Denizde medüzler var, yüzerken her yerine yapışıyor. Her gün yok, denizin her yerinde yok, biraz açılınca yok, bazı kıyılarda da yok ama işte bugün oturduğumuz yerin önünde var işte. Medüz, böyle denizyıldızı gibi yüzen yapışkan bir şey; sen yüzerken sana yapışıyor, önemli değil, bir şey yapmıyor ama yapışkan işte.
South Beach, bizim Ölüdeniz Plajı’na benziyor.
Gözünün alabildiğine geniş uzun bir plaj... Sabah saatlerinde herkesi plajda koşu yaparken görebiliyorsunuz.
Güneş malum çok güçlü buralarda, öğle saatlerinde bir şeyler içmek üzere Ocean Drive'daki kafelerden birine oturuyoruz. Burada her şey “King Size”... Kokteyller de öyle...
1 Mojito, 1 Sangria alıyoruz ama Paris'te içtiğim bir Mojito'nin 5 misli büyüklüğünde, nerdeyse kazanla geldi Mojito, abartmıyorum. Buyurun kendiniz karar verin.
İşin tehlikesi şu: Bu New York'ta da başıma gelmişti.
Önceleri bu porsiyonları abartı bulup yadırgıyor insan, ama sonra alışıyor, normal buluyor, sonra Paris'e döndüğünde de bu ne biçim Mojito, bu benim dişimin kavuğuna yetmez diyor insan... Böyle...
Oturduğumuz kafeden South Beach'teki barfiksleri görebiliyoruz. 1 saattir, 10 civarı adam spor yapıyor. Yaptıkları hareketlerin ve vücutlarının tarifi mümkün değil. Böyle bir şey görmedim.
Dikkatimi çeken bir konu daha var. Les Mills kesin Miami'de dinlenen müzikleri kopya ediyor. Zira buradaki kafe, restoran veya kulüplerde dinlediğim her şarkı ya RPM'in ya BodyAttack'in ya da BodyPump'un şarkıları... Kendimi evimde hissettim böyle olunca.
Segway ile Lummus Park gezintisi
“Dünya Turu”ndaki amacımız neydi; değişik tecrübeler satın almak.

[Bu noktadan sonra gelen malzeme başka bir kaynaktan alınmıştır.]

/-- A command or a matrix item consumes a poisoned value (R271, R281). -/
def Core.unitUncorrectable (c : Core) : Core := c.unitCaught 1 cUncorrectable

/-- A fatal memory error that one meets. -/
def Core.unitFatal (c : Core) (code : Nat) : Core := if code = cUncorrectable then c.unitUncorrectable else c.fatal code

/-- The core consumes a poisoned value, or one with an uncorrectable error (R271, R281). -/
def Core.uncorrectable (c : Core) : Core := c.caught 1 cUncorrectable

/-- A value has been consumed; `bad` says that it was poisoned. -/
def Core.consumed (c : Core) (bad : Bool) : Core := if bad then c.uncorrectable else c

/-- Is a 64-byte block of the scratchpad poisoned? -/
def Core.blockBad (c : Core) (off : Nat) : Bool := poisonedIn c.poison (c.spBase + off) 64

/-! ### The region log (R268) -/

def padTo8 (n : Nat) : Nat := (n + 7) / 8 * 8

/-- A log record: header, then the old bytes padded to a multiple of 8. -/
def logRecord (kind loc : Nat) (data : List Byte) : List Byte :=
  toBytes 8 (loc % 2 ^ 21 + kind * 2 ^ 24 + data.length * 2 ^ 32) ++ data ++ List.replicate (padTo8 data.length - data.length) 0

/-- Append a record; none when it does not fit. -/
def Core.logAppend (c : Core) (kind loc : Nat) (data : List Byte) : Option Core :=
  let r := logRecord kind loc data
  if c.regions.logPos + r.length > c.regions.logEnd then none
  else
    let c := c.spWrite c.regions.logPos r
    some { c with regions := { c.regions with logPos := c.regions.logPos + r.length } }

/-- Append several; the flag says whether all fitted. Those that did stay (R268). -/
def Core.logAll (c : Core) : List (Nat × Nat × List Byte) → Core × Bool
  | [] => (c, true)
  | (k, l, d) :: r =>
    match c.logAppend k l d with
    | none => (c.caught 4 0, false)
    | some c => Core.logAll c r

/-- Write the bytes of a block that `keep` lets through by position; a granule stays poisoned unless all 32 of its bytes are
overwritten (R281). -/
def Core.spPut (c : Core) (off : Nat) (bs : List Byte) (keep : Nat → Bool) : Core :=
  let a := c.spBase + off
  let old := c.poolRead a bs.length
  { c with
    pool := c.pool.write a ((List.range bs.length).map fun i => if keep i then bs.getD i 0 else old.getD i 0)
    poison := c.poison.filter fun g =>
      !(decide (a ≤ 32 * g) && decide (32 * g + 32 ≤ a + bs.length) && (List.range 32).all fun j => keep (32 * g + j - a)) }

/-- A scratchpad store of the core: ranges of (offset, bytes) with one undo record each inside a region, then the bytes
under `keep` by position (R268, R50). Nothing is written when a record does not fit. -/
def Core.spStore (c : Core) (parts : List (Nat × List Byte × (Nat → Bool))) : Core :=
  let (c, ok) :=
    if c.depth > 0 then c.logAll (parts.map fun p => (0, p.1, c.spRead p.1 p.2.1.length)) else (c, true)
  if ok then parts.foldl (fun c p => c.spPut p.1 p.2.1 p.2.2) c else c

/-! ### Results in flight (R29, R30, R44, R62) -/

/-- The latency of a class: the context's legacy byte when it names one (R96), else R62's. -/
def Core.latency (c : Core) (cls dflt : Nat) : Nat :=
  match c.part.lat with
  | some l => if l.getD cls 0 = 0 then dflt else l.getD cls 0
  | none => dflt

/-- The issue cycle of the bundle being executed: a replayed one stands in the cycle before the next bundle's (R264). -/
def Core.issueCycle (c : Core) : Nat := if c.fetch.replay.isSome then c.fetch.cycle - 1 else c.fetch.cycle

/-- Put a result in flight: it lands `lat` issue cycles after this one. -/
def Core.send (c : Core) (res : Result) (lat unit : Nat) (twin : Twin := .none) (div slow : Bool := false) : Core :=
  { c with flight := c.flight ++ [⟨res, c.issueCycle + lat, unit, c.issueCycle, c.issue.slot, twin, div, slow⟩] }

/-- The twin latch of a landing .dup result, with an armed injection of kind 0 or 1 (R76, R337). -/
def Core.landTwin (c : Core) (isQ : Bool) : Twin → Core
  | .none => c
  | .s p t =>
    match c.inject.get 0 with
    | none => { c with twinS := ⟨p, t, true⟩ }
    | some k =>
      { c with twinS := ⟨p, t ^^^ ((1 : Word) <<< (if isQ then 0 else k.toNat % 64)), true⟩, inject := c.inject.set 0 none }
  | .v p t =>
    match c.inject.get 1 with
    | none => { c with twinV := ⟨p, t, true⟩ }
    | some k => { c with twinV := ⟨p, t ^^^ ((1 : VReg) <<< (k.toNat % 2048)), true⟩, inject := c.inject.set 1 none }

/-- Write rows v(d), v(d+1), ... (R358). -/
def Core.setRows (c : Core) : Nat → List VReg → Core
  | _, [] => c
  | d, x :: xs => Core.setRows (c.setV (BitVec.ofNat 5 d) x) (d + 1) xs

Kazanla gelen kokteyller de bunun bir parçası, segway ile Lummus Park'ta dolaşmak da...Segway'i daha önce çeşitli Avrupa şehirlerinde de görmüştük. Hatta Bruges'teyken yapmayı çok istemiştik ama hava çok soğuktu yapmamıştık. Miami'de olacağı varmış.

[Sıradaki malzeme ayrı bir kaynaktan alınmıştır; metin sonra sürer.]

/-- The same for an atomic step on these pieces, where they are host pages with sa = 1. -/
def State.systemAtomic (s : State) (ps : List Piece) : State :=
  if ps.any fun p => placeOf p.pa == .host && p.x.sa then s.hostExclusive ps else s

/-! ### Stores of a slot -/

/-- A store of the slot being executed, its translation done: held in the region buffer, where one that does not fit raises OVERFLOW
(R268, R269); held behind a FENCE; or performed. `cost` is what the buffer counts it as. -/
def State.ownStore (s : State) (ps : List Piece) (bs : List Byte) (cost : Nat) : State :=
  if s.core.depth > 0 then
    if s.core.buffered + cost > 512 then s.onCore fun c => c.caught 4 0
    else s.onCore fun c => c.holdStore c.stamp c.depth ps bs cost
  else if s.core.fenceLeft.isEmpty then
    (ps.foldl (fun s p => s.onCore fun c => c.supersede c.stamp p.va p.len) s).performStore s.core.stamp ps bs
  else s.onCore fun c => c.holdAccess c.fenceLeft (.store (bufferParts c.stamp 0 ps bs cost))

/-- Runs of a byte mask as (first byte, bytes). -/
def keepRuns (keep : Mask) (d : VReg) : List (Nat × List Byte) :=
  let rec go : List Nat → Option (Nat × List Byte) → List (Nat × List Byte)
    | [], none => []
    | [], some r => [(r.1, r.2.reverse)]
    | i :: is, cur =>
      if keep.getLsbD i then
        match cur with
        | some r => go is (some (r.1, BitVec.ofNat 8 (lane 8 i d) :: r.2))
        | none => go is (some (i, [BitVec.ofNat 8 (lane 8 i d)]))
      else
        match cur with
        | some r => (r.1, r.2.reverse) :: go is none
        | none => go is none
  go (List.range 256) none

/-- Store the kept bytes of an element to memory, or to the buffer of its region; the transfer carries its binding's hint (R164). -/
def State.storeRuns (s : State) (hint : Nat) (e : StreamElem) : Nat → List (Nat × List Byte) → State × Option MemErr
  | _, [] => (s, none)
  | cost, (o, bs) :: r =>
    match s.pieces .deck true (bs.length + 1) (e.addr + o) bs.length with
    | (s, .error e) => (s, some e)
    | (s, .ok ps) =>
      let s := if e.depth > 0 then s.onCore fun c => c.holdStore e.num e.depth ps bs cost
        else (s.performStore e.num ps bs).hinted ps hint
      State.storeRuns s hint e 0 r

def Stream.dropPushed (x : Stream) : Stream :=
  if x.old.isEmpty then { x with fifo := x.fifo.drop 1, moved := x.moved + 1, stop := none }
  else { x with old := x.old.drop 1, stop := none }

/-- May the core still take a translation fault of its engines (R265)? -/
def Part.takesFaults (p : Part) : Bool := p.status == .running || p.status == .scanning

/-- The copy unit writes the oldest pushed element of a write stream (R56, R354). A translation fault stops it, and is fatal once the
core's part is over (R265, R402); BOND_WRITE is fatal for a copy unit (R233, R261). -/
def State.drainStream (s : State) (w : BitVec 3) : State :=
  match (s.core.stream w).pushed with
  | [] => s
  | e :: _ =>
    let (s, err) := s.storeRuns e.hint.toNat e e.cost (keepRuns e.keep e.data)
    match err with
    | none => s.onCore fun c => c.setStream w (c.stream w).dropPushed
    | some (.trans code va) =>
      if s.core.part.takesFaults && code != cBondWrite then s.onCore fun c => c.setStream w { c.stream w with stop := some (code, va) }
      else s.onCore fun c => (c.setStream w (c.stream w).dropPushed).fatal code
    | some (.fatal code) => s.onCore fun c => (c.setStream w (c.stream w).dropPushed).fatal code

/-- What is outstanding and may be ordered: commands whose work is not done, gathers, pushes, and the accesses that wait. -/
def Core.outstanding (c : Core) : List Nat :=
  (c.copy.cmds.filter (!·.sig)).map (·.id) ++ (c.copy.aq0 ++ c.copy.aq1).map (·.id) ++ c.unperformed

/-- What a KBAR has put before accesses of these classes. -/
def Core.fenced (c : Core) (cls : BitVec 3) : List Nat :=
  (c.copy.fences.filter fun f => f.1 &&& cls != 0).flatMap fun f => f.2.filter c.outstanding.contains

/-- Does a store that a FENCE holds back touch the bytes of an element? -/
def StreamElem.meetsStore (e : StreamElem) (b : BufStore) : Bool :=
  decide (e.addr < b.va + b.bytes.length) && decide (b.va < e.addr + 256)

def StreamElem.meets (a b : StreamElem) : Bool := decide (a.addr < b.addr + 256) && decide (b.addr < a.addr + 256)

/-- Does the stream hold a pushed element that the copy unit may write now: what a KBAR put before it is done (R207, R351), and no
older store to its bytes is left? -/
def Core.drainable (c : Core) (x : Stream) : Bool :=
  x.stop.isNone &&
    (match x.pushed with
    | [] => false
    | e :: _ => !(e.after.any c.outstanding.contains) && !(c.pushes.any fun f => decide (f.num < e.num) && f.meets e) &&
        !(c.fencedStores.any fun f => decide (f.num < e.num) && e.meetsStore f))

/-- The stream whose oldest push is the next that may be written, among those older than a store. -/
def Core.nextDrain (c : Core) (before : Nat) : Option (BitVec 3) :=
  let heads := (List.range 8).filterMap fun i =>
    let w := BitVec.ofNat 3 i
    match (c.stream w).pushed with
    | e :: _ => if c.drainable (c.stream w) && decide (e.num < before) then some (e.num, w) else none
    | [] => none
  (heads.foldl (fun b h => match b with | none => some h | some g => if h.1 < g.1 then some h else some g) none).map (·.2)

def State.drainBefore (s : State) (num : Nat) : Nat → State
  | 0 => s
  | n + 1 => match s.core.nextDrain num with | some w => State.drainBefore (s.drainStream w) num n | none => s

/-- Perform buffered stores (R269), each at its place among the core's stores. -/
def State.performBuffered (s : State) : List BufStore → State
  | [] => s
  | b :: r =>
    ((s.onCore fun c => c.supersede b.num b.va b.bytes.length).performStore b.num
      [⟨0, b.pa, b.bytes.length, ⟨0, 0, 1, 0, true, false, false⟩⟩] b.bytes).performBuffered r

/-- Change the first element that a test picks. -/
def onFirst {α : Type} (p : α → Bool) (f : α → α) : List α → List α
  | [] => []
  | x :: r => if p x then f x :: r else x :: onFirst p f r

/-- The access of a load that has waited for it is performed. -/
def Core.putLate (c : Core) (atomic : Bool) (d : BitVec 6) (f : Load → Load) : Core :=
  { c with loads := onFirst (fun l => l.late && l.atomic == atomic && l.dest == d) f c.loads }

/-- The core as an access of a place in its order sees it: without its later stores (R199). -/
def Core.asAt (c : Core) (num : Nat) : Core :=
  let keep (l : List StreamElem) : List StreamElem := l.filter fun e => decide (e.num < num)
  { c with
    regions := { c.regions with buf := c.regions.buf.filter fun b => decide (b.num < num) }
    copy := { c.copy with
      fenced := c.copy.fenced.filter fun f => decide (f.num < num)
      streams := c.copy.streams.map fun w => { w with old := keep w.old, fifo := if w.isWrite then keep w.fifo else w.fifo } } }

/-- Do something that reads, as an access of a place in the core's order. -/
def State.readingAt {α : Type} (s : State) (num : Nat) (f : State → State × α) : State × α :=
  let (copy, regions) := (s.core.copy, s.core.regions)
  let (t, x) := f (s.onCore fun c => c.asAt num)
  (t.onCore fun c => { c with copy := copy, regions := regions }, x)

/-- What an atomic step writes, from the old value (R299, R300, R322). -/
def atomicWrites (n : Nat) (op : RemoteOp) (old : Nat) : Option Nat :=
  match op with
  | .atom code _ v => some (atomNew code (8 * n) old v.toNat)
  | .cas _ new cmp => if old = cmp.toNat % 2 ^ (8 * n) then some (new.toNat % 2 ^ (8 * n)) else none
  | _ => none

/-- The atomic step of an ATOM or CAS whose translation is done (R210, R292): the old value, and whether it was poisoned. -/
def State.performAtomic (s : State) (va n : Nat) (op : RemoteOp) (ps : List Piece) : State × Except MemErr (Nat × Bool) :=
  (s.systemAtomic ps).atomicAt true ps va n op (atomicWrites n op)

/-- The monitor is armed on a line by the access of a place in the core's order; what is older leaves it as it is (R213). -/
def Core.arm (c : Core) (line : Nat) (nothing : Bool) (num : Nat) : Core :=
  { c with sync := { c.sync with monitor := some ⟨line, nothing, false, num⟩ } }

/-- The card of a LAUNCH is read, and goes to the Harbourmaster (R241). -/
def State.readCard (s : State) (queue va num : Nat) (ps : List Piece) : State :=
  let read (s : State) : State × Except MemErr (List Byte) × Bool := let (s, r) := s.readOwn ps; (s, r, s.poisonedOwn ps)
  match s.readingAt num read with
  | (s, .error e, _) => s.onCore fun c => c.lateFault e
  | (s, .ok bs, bad) =>
    if bad then s.onCore Core.uncorrectable
    else { s with hm := { s.hm with launches := s.hm.launches ++ [(queue, va, bs)] } }

/-- An access that has waited is performed. -/
def State.performFenced (s : State) (f : Fenced) : State :=
  let s := s.onCore fun c => { c with copy := { c.copy with fenced := c.copy.fenced.drop 1 } }
  match f.op with
  | .store parts => s.performBuffered parts
  | .load d =>
    match s.core.loads.find? fun l => l.late && !l.atomic && l.dest == d with
    | none => s
    | some l =>
      let (s, l) := s.readingAt f.num fun s => s.readLoad l
      s.onCore fun c => c.putLate false d fun _ => l
  | .atomic d va n op ps =>
    match s.readingAt f.num fun s => s.performAtomic va n op ps with
    | (s, .error e) => s.onCore fun c => (c.putLate true d fun l => { l with late := false }).lateFault e
    | (s, .ok (old, bad)) => s.onCore fun c =>
        (if (atomicWrites n op old).isSome then c.supersede f.num va n else c).putLate true d fun l =>
          { l with value := BitVec.ofNat 64 old, poison := bad, late := false }
  | .monitor line => s.onCore fun c => c.arm line false f.num
  | .launch queue va ps => s.readCard queue va f.num ps

/-- May the oldest access that a FENCE has held back be performed? -/
def Core.fencedReady (c : Core) : Bool :=
  match c.copy.fenced with
  | f :: _ => !f.after.any c.unperformed.contains
  | [] => false

/-- Perform what FENCEs have held back, in order, as far as what stands before it is performed. -/
def State.releaseFenced (s : State) : Nat → State
  | 0 => s
  | n + 1 =>
    match s.core.copy.fenced with
    | f :: _ => if s.core.fencedReady then State.releaseFenced (s.performFenced f) n else s
    | [] => s

def State.releaseAll (s : State) : State := s.releaseFenced s.core.copy.fenced.length

/-- Perform the pushes that are older than a place among the core's stores and may be written, and what stands behind them. Pushed elements are
stores of the core (R354), so they are performed before its later accesses. -/
def State.flushBefore (s : State) (num : Nat) : State :=
  (s.drainBefore num s.core.pushes.length).releaseAll

/-- Perform every push that may be written. -/
def State.flushStreams (s : State) : State :=
  s.flushBefore (s.core.pushes.foldl (fun n e => Max.max n (e.num + 1)) 0)

/-- The core's stores and other accesses that reads of its engines come after: all that stand outside its regions (R206, R269, R354). -/
def Core.pushesBefore (c : Core) : List Nat :=
  (c.pushes.filter fun e => e.depth == 0).map (·.num) ++ c.copy.fenced.map (·.num)

end Sys2Proof.Machine
end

Segway dediğin şey; böyle iki kocaman tekerleği olan senin ortasında ayakta durduğun ve özellikle vücut ağırlığını öne veya arkaya vererek ilerlediğin bir alet. Öne verdiğinde hız kazanıyorsun, arkaya verdiğinde duruyorsun. Bisiklet gibi keyifli bir araç…
Miami deyince benim aklıma televizyonda izlemiş olduğum film ve dizilerden kaynaklansa gerek; deniz kenarında ve uzun ağaçlıklı bir yolda fit, bikinili paten yapan güzel hatunlar gelir. Ne bileyim, öyle kalmış bende. İşte orası da Lummus Park'mış...
Biz paten yapamadık ama Ocean Drive'a paralel South Beach'e nazır, Lummus Park geçidinde segway ile gezdik biz de…
“To do list”te bir çentik daha atmış olduk.